Although this concept of real estate was decreased due to the Tenures Abolition Act in 1660, the whole country is still technically owned by the Crown.  But this time, the residents don’t pay regular rents.  They can buy and sell their rights to the land they were living on.  They can also pass their parcels of land to their successors or give their lands as gifts.  This type of property right is known as ‘free estate’ or ‘estate in free and common soccage’.  That’s the reason why rights over land are called ‘real estate’.

Kinds of Real Estate

There are three types of real estate in Canada.

Fee Simple

The Fee Simple real estate is the most prevalent type of law estate in Canada.  It is like ‘owning’ your own land.  The property rights of the person entitle him to use the land, exclude others from it and dispose it in the manner he wishes such as by selling or granting.

This kind of law estate does not give the land to the owner but gives him the authority to manage the parcel of land.  This means that the land is still owned by the Crown.  So once the owner passes on without acknowledging any heirs, the land reverts back to the Crown’s ownership.

But if the owner had stated a will which says that he wanted to pass it on to his heirs or to a person who he wants to grant the property, the land will be passed on to the rightful owners.  But the only phrase that the law accepts is: to [the new owner] and his heirs.  If that was not the exact phrase used in the will, it will not be accepted and the land will be converted into a life estate.



Life Estate

This kind of real estate gives the owner the authority to use the land but only throughout his lifetime.  Meaning, once the owner passes on, the property will not be passed on to the heirs of the life estate owner but to the heirs of the owner who had initially owned the land.  This person is the one who granted the land to the life estate owner.
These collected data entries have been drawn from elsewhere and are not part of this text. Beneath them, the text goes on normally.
-- ==== Sys2Proof/Tests/Slice0.lean ====
section
/-!
SUPPORT. Small tests (expected values from 95_test_vectors.md and the rules' examples) and, for each statement with hypotheses, a
witness that meets them.
-/

namespace Sys2Proof.Tests

open Sys2Proof Sys2Proof.Machine

/-! ## Helpers -/

/-- The next state, if there is one. -/
def nextOf : Host.Outcome State Fault Refusal → Option State
  | .next t => some t
  | .fault _ => none
  | .refused _ => none

/-- The read-out of a next state. -/
def probeOf : Host.Outcome State Fault Refusal → Option Probe
  | .next t => some t.probe
  | .fault _ => none
  | .refused _ => none

/-- A machine with the given registers and inputs to come. -/
abbrev machine (r : Registers 8) (script : List (Ports 8)) : State :=
  { roundsW := 8, regs := r, probe := ⟨0, 0, 0⟩, script := script, edge := 0 }

/-- A machine with the given registers whose script of `edges` lines is used up. -/
def machineAfter (edges : Nat) (r : Registers 8) : State :=
  { State.resetAt 8 with regs := r, edge := edges }

/-- Ports at an edge, from `CTRL` and the data. -/
def line (ctrl : BitVec 11) (block : Block) (key : Key) : Ports 8 := Ports.ofCtrl ctrl block key

/-- Idle registers with a stale result (95_test_vectors.md V12). -/
def idleRegs : Registers 8 :=
  { Registers.reset 8 with resR := 0x76518915762476AC, doneR := true }

/-- Running encryption at its first round of eight (V8). -/
def firstOfEight : Registers 8 :=
  { Registers.reset 8 with runR := true, sR := 0x1234567890ABCDEF, cntR := 8 }

/-- Running encryption at its final round (V9). -/
def lastOfEight : Registers 8 :=
  { Registers.reset 8 with runR := true, sR := 0x7624891376AC7699, idxR := 7, cntR := 1 }

/-- Running decryption with two rounds to go (V10). -/
def decryptTwoLeft : Registers 8 :=
  { Registers.reset 8 with
    runR := true, sR := 0x13177615012389AB, keyR := 0xFEDCBA9876543210, opR := true, idxR := 1, cntR := 2 }

/-! ## Well-formedness and decoding -/

theorem test_wf_refuses_index_128 : (Instr.roundKey 0 128).wellFormed 8 = false := by decide
theorem test_wf_refuses_legal_count_128 :
    (Instr.encrypt 128 0 0).wellFormed 8 = false ∧ (Instr.decrypt 128 0 0).wellFormed 8 = false := by decide
theorem test_wf_refuses_illegal_count_0 : (Instr.illegalRounds false 0).wellFormed 8 = false := by decide
theorem test_wf_refuses_illegal_count_below_range : (Instr.illegalRounds true (-129)).wellFormed 8 = false := by decide
/-- The largest numbers at `ROUNDS_W = 8` (R8, R43), which `ROUNDS_W = 4` does not admit. -/
theorem test_wf_takes_the_bounds :
    ∀ i ∈ [Instr.roundKey 0 127, .encrypt 127 0 0, .decrypt 127 0 0, .illegalRounds true (-128)],
      i.wellFormed 8 = true ∧ i.wellFormed 4 = false := by decide

/-- R49's row RESET with every other bit 1. -/
theorem test_decode_reset : decode false (line 0x7FF 1 1) = .reset := by decide
/-- R49's row NOP with the ignored bits 1. -/
theorem test_decode_nop : decode false (line 0x1FF 1 1) = .nop := by decide
/-- R54's example `ENC 8, 0x1234567890ABCDEF, 0x0`. -/
theorem test_decode_encrypt : decode false (line 0x208 0x1234567890ABCDEF 0) = .encrypt 8 0x1234567890ABCDEF 0 := by decide
/-- P3's `DEC 3`. -/
theorem test_decode_decrypt :
    decode false (line 0x303 0x0123456789ABCDEF 0xFEDCBA9876543210) =
      .decrypt 3 0x0123456789ABCDEF 0xFEDCBA9876543210 := by decide
/-- V4: `op = 1`, `rounds_in = 0x80` (-128). -/
theorem test_decode_illegal : decode false (line 0x380 0 0) = .illegalRounds true (-128) := by decide
/-- P5: a start while running. -/
theorem test_decode_roundStep : decode true (line 0x202 0xFFFFFFFFFFFFFFFF 0) = .roundStep := by decide
/-- A reset while running (R50). -/
theorem test_decode_reset_running : decode true (line 0x400 0 0) = .reset := by decide
/-- P6's `DEC 127` encodes as `0x37F`. -/
theorem test_encode_decrypt : (encode 8 (.decrypt 127 0 0)).map Ports.ctrl = some (0x37F : BitVec 11) := by decide
/-- P3's `ENC -1` encodes as `0x2FF`. -/
theorem test_encode_illegal : (encode 8 (.illegalRounds false (-1))).map Ports.ctrl = some (0x2FF : BitVec 11) := by decide
theorem test_table_word_with_operands :
    decodeTableWord 144 (0x301 + 0x0000FF0000000000 * 2 ^ 16 + 0xFFFFFFFFFFFFFFFF * 2 ^ 80) =
      some (.decrypt 1 0x0000FF0000000000 0xFFFFFFFFFFFFFFFF) := by decide
theorem test_table_word_above_ctrl : decodeTableWord 16 0x800 = none := by decide
/-- R8, R48 at `ROUNDS_W = 4`: `CTRL` is `{rst, start, op, rounds_in}` in 7 bits, 0x27 the start of 7 rounds, 0x28 of -8. -/
theorem test_decode_at_width_4 :
    decodeTableBits 4 8 0x27 = some (.encrypt 7 0 0) ∧ decodeTableBits 4 8 0x28 = some (.illegalRounds false (-8)) ∧
    decodeTableBits 4 8 0x80 = none := by decide

/-! ## The sub-blocks (sections 2.1 to 2.3) -/

theorem test_f : probeOf (exec (.f 0xABCD) State.reset) = some ⟨0x5419, 0, 0⟩ := by decide
theorem test_f_low_bits : wordTransformF 0xFF07 = 0 := by decide
theorem test_roundKey : probeOf (exec (.roundKey 0x0123456789ABCDEF 7) State.reset) = some ⟨0, 0x0C84, 0⟩ := by decide
theorem test_roundKey_fill : roundKey 0x8000000000000001 15 = 0x8000 := by decide
theorem test_round :
    probeOf (exec (.round ⟨0x1234, 0x5678, 0x90AB, 0xCDEF⟩ 0xFFFF) State.reset) =
      some ⟨0, 0, 0x765C6F15123490AB⟩ := by decide
theorem test_round_zero_sum : roundFunction ⟨0x1111, 0x1111, 0x1111, 0x1111⟩ 0x1111 = ⟨0, 0xEE02, 0x1111, 0x1111⟩ := by decide

/-! ## The functions (section 2.4) -/

theorem test_encryptRounds : encryptRounds 0x0123456789ABCDEF 0xFEDCBA9876543210 3 = 0xBC8AFF00D9110000 := by decide
theorem test_decryptRounds : decryptRounds 0x0123456789ABCDEF 0xFEDCBA9876543210 3 = 0xBC8AEC02CA061317 := by decide

/-! ## One edge (section 2.6) -/

/-- V1 and V11. -/
theorem test_reset_aborts :
    nextOf (step (machine firstOfEight [line 0x608 7 7])) = some (machineAfter 1 (Registers.reset 8)) := by decide
/-- V2. -/
theorem test_nop : nextOf (step (machine idleRegs [line 0 0 0])) = some (machineAfter 1 idleRegs) := by decide
/-- V3. -/
theorem test_illegal_minus_one :
    nextOf (step (machine (Registers.reset 8) [line 0x2FF 0x1111 0])) =
      some (machineAfter 1 { Registers.reset 8 with doneR := true, errR := true }) := by decide
/-- V5. -/
theorem test_zero_count_clears_error :
    nextOf (step (machine { Registers.reset 8 with doneR := true, errR := true }
      [line 0x300 0xDEADBEEFCAFEF00D 0x0123456789ABCDEF])) =
      some (machineAfter 1 { Registers.reset 8 with
        sR := 0xDEADBEEFCAFEF00D, keyR := 0x0123456789ABCDEF, opR := true, resR := 0xDEADBEEFCAFEF00D, doneR := true }) := by
  decide
/-- V12. -/
theorem test_encrypt_accept :
    nextOf (step (machine idleRegs [line 0x201 0 0xFFFFFFFFFFFFFFFF])) =
      some (machineAfter 1 { Registers.reset 8 with
        runR := true, keyR := 0xFFFFFFFFFFFFFFFF, cntR := 1, resR := 0x76518915762476AC }) := by decide
/-- V7. -/
theorem test_decrypt_accept :
    nextOf (step (machine (Registers.reset 8) [line 0x37F 0x1234567890ABCDEF 0x0123456789ABCDEF])) =
      some (machineAfter 1 { Registers.reset 8 with
        runR := true, sR := 0x1234567890ABCDEF, keyR := 0x0123456789ABCDEF, opR := true, idxR := 126, cntR := 127 }) := by
  decide
/-- V8. -/
theorem test_inner_round_drops_start :
    nextOf (step (machine firstOfEight [line 0x205 5 5])) =
      some (machineAfter 1 { firstOfEight with sR := 0x765C6F15123490AB, idxR := 1, cntR := 7 }) := by decide
/-- V9. -/
theorem test_final_round :
    nextOf (step (machine lastOfEight [line 0 0 0])) =
      some (machineAfter 1 { lastOfEight with
        runR := false, sR := 0x76518915762476AC, resR := 0x76518915762476AC, cntR := 0, doneR := true }) := by decide
/-- V10. -/
theorem test_inner_round_decrypt :
    nextOf (step (machine decryptTwoLeft [line 0x205 0 0])) =
      some (machineAfter 1 { decryptTwoLeft with sR := 0xCA06FE0413170123, idxR := 0, cntR := 1 }) := by decide
/-- The fetch word of `ENC 8` is the first edge after reset. -/
theorem test_withFetchWord :
    nextOf (step (State.reset.withFetchWord 16 0x208)) =
      some (machineAfter 1 { Registers.reset 8 with runR := true, cntR := 8 }) := by decide

/-- R8 and R78 at `ROUNDS_W = 4`: the final round of a machine of that width (the round of V9). -/
theorem test_final_round_at_width_4 :
    nextOf (step { State.resetAt 4 with
      regs := { Registers.reset 4 with runR := true, sR := 0x7624891376AC7699, idxR := 7, cntR := 1 }, script := [Ports.idle 4] }) =
      some { State.resetAt 4 with
        regs := { Registers.reset 4 with
          sR := 0x76518915762476AC, idxR := 7, resR := 0x76518915762476AC, doneR := true }, edge := 1 } := by decide
/-- R82 at `ROUNDS_W = 4`: `DEC 7`, the largest count of that width, from its fetch word. -/
theorem test_withFetchWord_at_width_4 :
    nextOf (step ((State.resetAt 4).withFetchWord 8 0x37)) =
      some { State.resetAt 4 with
        regs := { Registers.reset 4 with runR := true, opR := true, idxR := 6, cntR := 7 }, edge := 1 } := by decide

/-! ## Scripts (R54, R55) -/

theorem test_parse_line :
    parseScript "DECW 3, 0x0F, 0xa0 ; c".toList = .ok [.decw 3 0x0F 0xA0] := by decide
theorem test_parse_negative : parseScript "ENC -1, 0x1111, 0x0\n\nRST".toList = .ok [.enc (-1) 0x1111 0, .rst] := by decide
theorem test_parse_refuses : parseScript "JMP 5".toList = .error .badLine := by decide
theorem test_expand_encw :
    expandScript 0 (Registers.reset 8) [.encw 2 5 6] =
      .ok [line 0x202 5 6, Ports.idle 8, Ports.idle 8] := by decide
theorem test_wait_of_an_idle_machine_never_ends : nopsUntilDone 3 0 (Registers.reset 8) = none := by decide

/-! ## Witnesses: for each statement of Obligations.lean with hypotheses, data that meets them -/

theorem witness_WordTransformFollowsItsPseudocode : (0x0000 : Word) >>> 3 = (0x0007 : Word) >>> 3 := by decide

theorem witness_RoundKeyFollowsItsPseudocode : 16 ≤ 16 ∧ 8 ≤ 8 := by decide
For example, if the owner has children and he remarried, he can give his land to his wife.  But when she dies, the land will revert back to the heirs of the initial owner, the husband.  If there are no heirs, the land reverts back to the ownership of the Crown.

There are no specific phrases used in this kind of real estate.  If the heirs were not mentioned in the will, the land is considered a life estate.

Fee Tail

This kind of real estate degrades the value of the real property because it limits the way the land could be sold.  Only the heirs of the owner can inherit the parcel of land and not any other parties.  This kind of real estate was abolished in Canada except in Manitoba where fee tail real estate still exists.

Grants and Wills

It had been difficult to grant land because of the suspicions of common law courts.  It is not really convincing to court judges for someone to give their own land to others without asking anything in return.  That’s why to be able to grant a land to someone, a certain phrase (the one stated in fee simple real estate – (to [the new owner] and his heirs) was needed by the court to approve the grant.

Other phrases are not sufficient to convince the judges to grant the land to the successors especially if the real property being granted is fee simple real estate.  Because it gives absolute power to the successor to use the land and dispose of it, the grant should be considered very well.

Wills are also interpreted flexibly.  Courts should examine closely if the parcel of land has been granted to the heirs as fee simple or life estate.

Rules against Perpetuities

The rule against perpetuities is the rule which prohibits a group grant or will from vesting outside a certain period of time. This means that if someone has accumulated a non-forfeitable right on the land for a very long period of time, the grant is considered void.   The rule shuns the possibility of accumulating real estate property for too long a period of time—a concept often referred to as control by the “dead hand”.


Easement is the right given to a person to use the property of another owner.  In the past, this had been used for right of way and right of flowing waters.  But this right should serve for the benefit of everyone involved and not just a specific person.  This right is often used to avoid conflict between land owners or adjacent land properties.

Private Easement

A private land owner gives right to a person or persons to use a part of his land for the benefit of all the parties involved.

Public Easement

Public easement is a right of the public sector that gives the right to a group of people or the public to use a parcel of land for the benefit of all.  An example is a right given to the public to use the streets or river to commute.

Easement can be expressed or implied.  Expressed easements can be stated in deeds or grants.  It can also be included in subdivision plans or restrictive covenants.  Easements should also be registered so that it can benefit the successive purchasers of the lands involved in the easement.